During the past decade, considerable research, development and testing of unmanned vehicles have occurred. It paid off in spades in our fight against the Taliban and al-Qaida forces in Afghanistan.
Unmanned aerial vehicles (UAV's) can stay over the target areas for long periods of time; they can relay real-time data to the controllers hundreds of miles away; they create no risk for pilot losses; and they are relatively cheap. And most recently, some have been configured to fire missiles at targets as soon as the targets are acquired.
There is considerable controversy as to whether or not the Department of Defense should spend money on new fighters or on new long range artillery pieces for that matter. The debate centers on the threat. What country possesses the means to counter existing systems such as the F-14, F-15 and F-16 for example? That may just be the wrong question.

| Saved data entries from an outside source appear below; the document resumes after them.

-- ==== Sys2Proof/Laws/State.lean ====
section
/-! SUPPORT. What each update of the state leaves: one equation per field and update. -/

namespace Sys2Proof.Machine

@[simp] theorem State.putGroup_tick (s : State) (k : Nat) (g : Group) : (s.putGroup k g).tick = s.tick := rfl
@[simp] theorem State.putGroup_free (s : State) (k : Nat) (g : Group) : (s.putGroup k g).free = s.free := rfl
@[simp] theorem State.putGroup_cycle (s : State) (k : Nat) (g : Group) : (s.putGroup k g).cycle = s.cycle := rfl
@[simp] theorem State.putGroup_cur (s : State) (k : Nat) (g : Group) : (s.putGroup k g).cur = s.cur := rfl
@[simp] theorem State.putGroup_core (s : State) (k : Nat) (g : Group) : (s.putGroup k g).core = s.core := rfl
@[simp] theorem State.putGroup_issue (s : State) (k : Nat) (g : Group) : (s.putGroup k g).issue = s.issue := rfl
@[simp] theorem State.putGroup_inputs (s : State) (k : Nat) (g : Group) : (s.putGroup k g).inputs = s.inputs := rfl
@[simp] theorem State.putGroup_outputs (s : State) (k : Nat) (g : Group) : (s.putGroup k g).outputs = s.outputs := rfl
@[simp] theorem State.putGroup_mem (s : State) (k : Nat) (g : Group) : (s.putGroup k g).mem = s.mem := rfl
@[simp] theorem State.putGroup_tags (s : State) (k : Nat) (g : Group) : (s.putGroup k g).tags = s.tags := rfl
@[simp] theorem State.putGroup_l2 (s : State) (k : Nat) (g : Group) : (s.putGroup k g).l2 = s.l2 := rfl
@[simp] theorem State.putGroup_windows (s : State) (k : Nat) (g : Group) : (s.putGroup k g).windows = s.windows := rfl
@[simp] theorem State.putGroup_l2windows (s : State) (k : Nat) (g : Group) : (s.putGroup k g).l2windows = s.l2windows := rfl
@[simp] theorem State.putGroup_dies (s : State) (k : Nat) (g : Group) : (s.putGroup k g).dies = s.dies := rfl
@[simp] theorem State.putGroup_cores (s : State) (k : Nat) (g : Group) : (s.putGroup k g).cores = s.cores := rfl
@[simp] theorem State.putGroup_grids (s : State) (k : Nat) (g : Group) : (s.putGroup k g).grids = s.grids := rfl
@[simp] theorem State.putGroup_teams (s : State) (k : Nat) (g : Group) : (s.putGroup k g).teams = s.teams := rfl
@[simp] theorem State.putGroup_nextGrid (s : State) (k : Nat) (g : Group) : (s.putGroup k g).nextGrid = s.nextGrid := rfl
@[simp] theorem State.putGroup_stamp (s : State) (k : Nat) (g : Group) : (s.putGroup k g).stamp = s.stamp := rfl
@[simp] theorem State.putGroup_depCtrs (s : State) (k : Nat) (g : Group) : (s.putGroup k g).depCtrs = s.depCtrs := rfl
@[simp] theorem State.putGroup_keys (s : State) (k : Nat) (g : Group) : (s.putGroup k g).keys = s.keys := rfl
@[simp] theorem State.putGroup_incs (s : State) (k : Nat) (g : Group) : (s.putGroup k g).incs = s.incs := rfl
@[simp] theorem State.putGroup_fabric (s : State) (k : Nat) (g : Group) : (s.putGroup k g).fabric = s.fabric := rfl
@[simp] theorem State.putGroup_colls (s : State) (k : Nat) (g : Group) : (s.putGroup k g).colls = s.colls := rfl
@[simp] theorem State.putGroup_cancelled (s : State) (k : Nat) (g : Group) : (s.putGroup k g).cancelled = s.cancelled := rfl
@[simp] theorem State.putGroup_collSeq (s : State) (k : Nat) (g : Group) : (s.putGroup k g).collSeq = s.collSeq := rfl
@[simp] theorem State.putGroup_nextColl (s : State) (k : Nat) (g : Group) : (s.putGroup k g).nextColl = s.nextColl := rfl
@[simp] theorem State.putGroup_ctl (s : State) (k : Nat) (g : Group) : (s.putGroup k g).ctl = s.ctl := rfl
@[simp] theorem State.putGroup_ckpt (s : State) (k : Nat) (g : Group) : (s.putGroup k g).ckpt = s.ckpt := rfl
@[simp] theorem State.putGroup_slotA (s : State) (k : Nat) (g : Group) : (s.putGroup k g).slotA = s.slotA := rfl
@[simp] theorem State.putGroup_slotB (s : State) (k : Nat) (g : Group) : (s.putGroup k g).slotB = s.slotB := rfl
@[simp] theorem State.putGroup_fusedMin (s : State) (k : Nat) (g : Group) : (s.putGroup k g).fusedMin = s.fusedMin := rfl
@[simp] theorem State.putGroup_bootStat (s : State) (k : Nat) (g : Group) : (s.putGroup k g).bootStat = s.bootStat := rfl
@[simp] theorem State.putGroup_firmware (s : State) (k : Nat) (g : Group) : (s.putGroup k g).firmware = s.firmware := rfl
@[simp] theorem State.putGroup_cap (s : State) (k : Nat) (g : Group) : (s.putGroup k g).cap = s.cap := rfl
@[simp] theorem State.putGroup_capNext (s : State) (k : Nat) (g : Group) : (s.putGroup k g).capNext = s.capNext := rfl
@[simp] theorem State.putGroup_telemSeq (s : State) (k : Nat) (g : Group) : (s.putGroup k g).telemSeq = s.telemSeq := rfl
@[simp] theorem State.putGroup_ready (s : State) (k : Nat) (g : Group) : (s.putGroup k g).ready = s.ready := rfl
@[simp] theorem State.putGroup_links (s : State) (k : Nat) (g : Group) : (s.putGroup k g).links = s.links := rfl
@[simp] theorem State.putGroup_svn (s : State) (k : Nat) (g : Group) : (s.putGroup k g).svn = s.svn := rfl
@[simp] theorem State.putGroup_measured (s : State) (k : Nat) (g : Group) : (s.putGroup k g).measured = s.measured := rfl
@[simp] theorem State.putGroup_energy (s : State) (k : Nat) (g : Group) : (s.putGroup k g).energy = s.energy := rfl
@[simp] theorem State.putGroup_boot (s : State) (k : Nat) (g : Group) : (s.putGroup k g).boot = s.boot := rfl
@[simp] theorem State.putGroup_loaded (s : State) (k : Nat) (g : Group) : (s.putGroup k g).loaded = s.loaded := rfl
@[simp] theorem State.putGroup_checking (s : State) (k : Nat) (g : Group) : (s.putGroup k g).checking = s.checking := rfl
@[simp] theorem State.putGroup_nonce (s : State) (k : Nat) (g : Group) : (s.putGroup k g).nonce = s.nonce := rfl
@[simp] theorem State.putGroup_telem (s : State) (k : Nat) (g : Group) : (s.putGroup k g).telem = s.telem := rfl
@[simp] theorem State.putGroup_request (s : State) (k : Nat) (g : Group) : (s.putGroup k g).request = s.request := rfl
@[simp] theorem State.putGroup_thexo (s : State) (k : Nat) (g : Group) : (s.putGroup k g).thexo = s.thexo := rfl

The more correct question may be: what nation may possess systems to counter our technology a decade from now? Who knows? Who predicted that commercial airliners would be hijacked and rammed into large buildings killing thousands?
Russia, China and the European nations are capable of, and are, building sophisticated weapon systems. Just as America does, these nations also sell their high-tech weapons to lesser nations -- nations such as North Korea, Iran, and Iraq for example. How much risk are we willing to take?

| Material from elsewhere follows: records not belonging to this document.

-- ==== Sys2Proof/Laws/Decode.lean ====
section
/-! SUPPORT. The fields of a word built from fields: what the decoder reads back is what the encoder wrote (R63, R67). -/

namespace Sys2Proof

/-- The fields of an SR word. -/
theorem SR.ofWord_word (op : BitVec 7) (f : SR) : SR.ofWord (f.word op) = f := by
  cases f
  simp (disch := omega) only [SR.ofWord, SR.word, BitVec.extractLsb'_append_eq_of_le,
    BitVec.extractLsb'_append_eq_of_add_le, Nat.reduceSub, Nat.sub_self, BitVec.extractLsb'_eq_self]

/-- The opcode of an SR word. -/
theorem SR.opcode_word (op : BitVec 7) (f : SR) : (f.word op).extractLsb' 25 7 = op := by
  simp (disch := omega) only [SR.word, BitVec.extractLsb'_append_eq_of_le, Nat.reduceSub, Nat.sub_self,
    BitVec.extractLsb'_eq_self]

/-- The fields of an SI word. -/
theorem SI.ofWord_word (op : BitVec 7) (f : SI) : SI.ofWord (f.word op) = f := by
  cases f
  simp (disch := omega) only [SI.ofWord, SI.word, BitVec.extractLsb'_append_eq_of_le,
    BitVec.extractLsb'_append_eq_of_add_le, Nat.reduceSub, Nat.sub_self, BitVec.extractLsb'_eq_self]

/-- The opcode of an SI word. -/
theorem SI.opcode_word (op : BitVec 7) (f : SI) : (f.word op).extractLsb' 25 7 = op := by
  simp (disch := omega) only [SI.word, BitVec.extractLsb'_append_eq_of_le, Nat.reduceSub, Nat.sub_self,
    BitVec.extractLsb'_eq_self]

/-- The fields of an SM word. -/
theorem SM.ofWord_word (op : BitVec 7) (f : SM) : SM.ofWord (f.word op) = f := by
  cases f
  simp (disch := omega) only [SM.ofWord, SM.word, BitVec.extractLsb'_append_eq_of_le,
    BitVec.extractLsb'_append_eq_of_add_le, Nat.reduceSub, Nat.sub_self, BitVec.extractLsb'_eq_self]

/-- The opcode of an SM word. -/
theorem SM.opcode_word (op : BitVec 7) (f : SM) : (f.word op).extractLsb' 25 7 = op := by
  simp (disch := omega) only [SM.word, BitVec.extractLsb'_append_eq_of_le, Nat.reduceSub, Nat.sub_self,
    BitVec.extractLsb'_eq_self]

/-- The fields of an SB word. -/
theorem SB.ofWord_word (op : BitVec 7) (f : SB) : SB.ofWord (f.word op) = f := by
  cases f
  simp (disch := omega) only [SB.ofWord, SB.word, BitVec.extractLsb'_append_eq_of_le,
    BitVec.extractLsb'_append_eq_of_add_le, Nat.reduceSub, Nat.sub_self, BitVec.extractLsb'_eq_self]

/-- The opcode of an SB word. -/
theorem SB.opcode_word (op : BitVec 7) (f : SB) : (f.word op).extractLsb' 25 7 = op := by
  simp (disch := omega) only [SB.word, BitVec.extractLsb'_append_eq_of_le, Nat.reduceSub, Nat.sub_self,
    BitVec.extractLsb'_eq_self]

/-- The fields of an SX word. -/
theorem SX.ofWords_word (op : BitVec 7) (f : SX) : SX.ofWords (f.word op) f.imm = f := by
  cases f
  simp (disch := omega) only [SX.ofWords, SX.word, BitVec.extractLsb'_append_eq_of_le,
    BitVec.extractLsb'_append_eq_of_add_le, Nat.reduceSub, Nat.sub_self, BitVec.extractLsb'_eq_self]

/-- The opcode of an SX word. -/
theorem SX.opcode_word (op : BitVec 7) (f : SX) : (f.word op).extractLsb' 25 7 = op := by
  simp (disch := omega) only [SX.word, BitVec.extractLsb'_append_eq_of_le, Nat.reduceSub, Nat.sub_self,
    BitVec.extractLsb'_eq_self]

/-- A word of two fields is its upper and its lower field. -/
theorem extract_append_extract (x : BitVec 20) : x.extractLsb' 19 1 ++ x.extractLsb' 0 19 = x := by
  apply BitVec.eq_of_getLsbD_eq
  intro i hi
  simp only [BitVec.getLsbD_append, BitVec.getLsbD_extractLsb']
  by_cases h : i < 19
  · simp [h]
  · simp [h, Nat.add_sub_cancel' (Nat.le_of_not_lt h)]
    omega

/-- The fields of an SU word. -/
theorem SU.ofWord_word (op : BitVec 6) (f : SU) : SU.ofWord (f.word op) = f := by
  cases f
  simp (disch := omega) only [SU.ofWord, SU.word, BitVec.extractLsb'_append_eq_of_le,
    BitVec.extractLsb'_append_eq_of_add_le, Nat.reduceSub, Nat.sub_self, BitVec.extractLsb'_eq_self,
    SU.mk.injEq, true_and]
  exact extract_append_extract _

/-- The opcode of an SU word ends in the top bit of its immediate (R64). -/
theorem SU.opcode_word (op : BitVec 6) (f : SU) : (f.word op).extractLsb' 25 7 = op ++ f.imm.extractLsb' 19 1 := by
  simp (disch := omega) only [SU.word, BitVec.extractLsb'_append_eq_of_le, Nat.reduceSub, Nat.sub_self]
  exact BitVec.extractLsb'_eq_self

/-- The fields of a LaneWord word. -/
theorem LaneWord.ofWord_word (op : BitVec 10) (f : LaneWord) : LaneWord.ofWord (f.word op) = f := by
  cases f
  simp (disch := omega) only [LaneWord.ofWord, LaneWord.word, BitVec.extractLsb'_append_eq_of_le,
    BitVec.extractLsb'_append_eq_of_add_le, Nat.reduceSub, Nat.sub_self, BitVec.extractLsb'_eq_self]

/-- The opcode of a LaneWord word. -/
theorem LaneWord.opcode_word (op : BitVec 10) (f : LaneWord) : (f.word op).extractLsb' 86 10 = op := by
  simp (disch := omega) only [LaneWord.word, BitVec.extractLsb'_append_eq_of_le, Nat.reduceSub, Nat.sub_self,
    BitVec.extractLsb'_eq_self]

end Sys2Proof
end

A very important piece of the legacy/transformation systems is too often overlooked. The mobility forces, such as airlift and air refueling, are in dire need of upgrading and additional aircraft purchase. The bulk of the aerial tankers are 1950s vintage Boeing 707's converted for the tanker role. These aircraft are tired and demand heavy and expensive maintenance with about one-third in depot maintenance at any time.
The C-17 airlifter for troop and cargo hauling has proved its mettle in the war against terror. But there simply are not enough of them to handle the demands around the globe. The ongoing retirement of the C-141 airlift fleet has left a major void in the flexibility available to handle all the cargo on a global scale. More C-17's are critical if we are to properly support all of the war-fighting CINC's across the globe.
Which will it be -- legacy systems or transformational systems? My take is that we need both. We need to modernize our legacy systems to serve us now and to bridge the gap for the next decade. During that decade transformational systems, such as dramatically improved UAV's, space based sensor platforms, improved command and control systems, and the Army's Land Warrior system can be fielded and made available for combat.
It will not be cheap. It will be necessary.